**What the task requires:**
How many lines below hold "this"? Answer with only the number.

═══ Available data

/-- It is the present DT where every waiting step came before the entry took its key (R131). -/
theorem schedDt_of_later {s : State} {e : Entry}
    (h : ∀ old new r later, .step old new r later ∈ s.flight.toSchedule → e.handle.index ∈ later) : s.schedDt e = s.ts.dt := by
  have hn : s.flight.toSchedule.findSome? (ScheduleMsg.dtBefore e.handle.index) = none := by
    refine List.findSome?_eq_none_iff.2 fun m hm => ?_
    cases m with
    | step old new r later => simp [ScheduleMsg.dtBefore, h _ _ _ _ hm]
    | change _ => rfl
  simp [State.schedDt, hn]

/-- A key reached keeps the order (R125, R128). -/
theorem keyReached_facts (l : ListId) (s : State) :
    (ScheduleInOrder s.sched → ScheduleInOrder (keyReached l s).sched) ∧ sameSelection s (keyReached l s) ∧
      (RoomKept s → RoomKept (keyReached l s)) := by
  unfold keyReached
  split
  · exact ⟨id, .refl s, id⟩
  · rename_i e he
    have q := fire_quiet false false e.key e s
    refine ⟨fun h => fire_inOrder _ _ _ e s h (h.carries ?_), q.1, q.2⟩
    unfold keyDue at he
    split at he
    · exact timescale_subset (List.mem_of_find?_eq_some he)
    · have := (Option.mem_filter_iff.1 he).1
      exact List.mem_append_right _ (List.mem_of_head? this)

/-! ## Acceptance (R116, R118, R124) -/

theorem renumbered_entries (c : Schedule) : ∃ f : Entry → Nat, c.renumbered.entries = c.entries.map (fun e => { e with accept := f e }) ∧
    (∀ a b, a.accept ≤ b.accept → f a ≤ f b) ∧
    c.renumbered.timescale = c.timescale.map (fun e => { e with accept := f e }) ∧
    c.renumbered.elapsed = c.elapsed.map (fun e => { e with accept := f e }) ∧ c.renumbered.quotas = c.quotas := by
  unfold Schedule.renumbered
  split
  · refine ⟨Entry.accept, ?_, fun a b h => h, ?_, ?_, rfl⟩
    · exact (List.map_id' c.entries).symm
    · exact (List.map_id' c.timescale).symm
    · exact (List.map_id' c.elapsed).symm
  · refine ⟨c.acceptRank, by simp [Schedule.entries], fun a b h => ?_, rfl, rfl, rfl⟩
    unfold Schedule.acceptRank
    apply List.countP_mono_left
    intro x _ hx
    simp only [decide_eq_true_eq] at *
    omega

theorem ScheduleInOrder.renumbered {c : Schedule} (h : ScheduleInOrder c) : ScheduleInOrder c.renumbered := by
  obtain ⟨f, he, hf, ht, hl, hq⟩ := renumbered_entries c
  have hord : ∀ l : List Entry, l.Pairwise Entry.notAfter → (l.map fun e => { e with accept := f e }).Pairwise Entry.notAfter := by
    intro l hl
    rw [List.pairwise_map]
    refine hl.imp fun {a b} hab => ?_
    rw [Entry.notAfter_iff] at *
    show a.key < b.key ∨ (a.key = b.key ∧ f a ≤ f b)
    rcases hab with hab | ⟨hk, ha⟩
    · exact .inl hab
    · exact .inr ⟨hk, hf a b ha⟩
  exact
    { timescale := by rw [ht]; exact hord _ h.timescale
      elapsed := by rw [hl]; exact hord _ h.elapsed
      timescaleDomain := fun e hm => by
        rw [ht] at hm
        obtain ⟨x, hx, rfl⟩ := List.mem_map.1 hm
        exact h.timescaleDomain x hx
      elapsedDomain := fun e hm => by
        rw [hl] at hm
        obtain ⟨x, hx, rfl⟩ := List.mem_map.1 hm
        exact h.elapsedDomain x hx
      indices := by rw [he, List.pairwise_map]; exact h.indices
      range := fun e hm => by
        rw [he] at hm
        obtain ⟨x, hx, rfl⟩ := List.mem_map.1 hm
        exact h.range x hx
      periods := fun e hm => by
        rw [he] at hm
        obtain ⟨x, hx, rfl⟩ := List.mem_map.1 hm
        exact h.periods x hx
      use := fun ag => by
        rw [hq]
        refine le_trans (le_of_eq ?_) (h.use ag)
        unfold Schedule.use
        rw [he, List.countP_map]
        rfl
      quotas := by rw [hq]; exact h.quotas }

theorem renumbered_use (c : Schedule) (ag : Agent) : c.renumbered.use ag = c.use ag := by
  obtain ⟨f, he, _⟩ := renumbered_entries c
  unfold Schedule.use
  rw [he, List.countP_map]
  rfl

theorem freeIndex_facts {c : Schedule} {i : Nat} (h : c.freeIndex = some i) :
    i < Config.schedIndices ∧ ∀ x ∈ c.entries, x.handle.index ≠ i := by
  have h1 := List.find?_some h
  have h2 := List.mem_of_find?_eq_some h
  refine ⟨List.mem_range.1 h2, fun x hx hi => ?_⟩
  rw [Option.isNone_iff_eq_none] at h1
  have := List.find?_eq_none.1 h1 x hx
  simp [hi] at this

theorem accepted_facts (e : Entry) (c : Schedule) :
    (c.accepted e).timescale = (c.join e).timescale ∧ (c.accepted e).elapsed = (c.join e).elapsed ∧
      (c.accepted e).quotas = (c.join e).quotas := ⟨rfl, rfl, rfl⟩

══════

**Completed task:**
2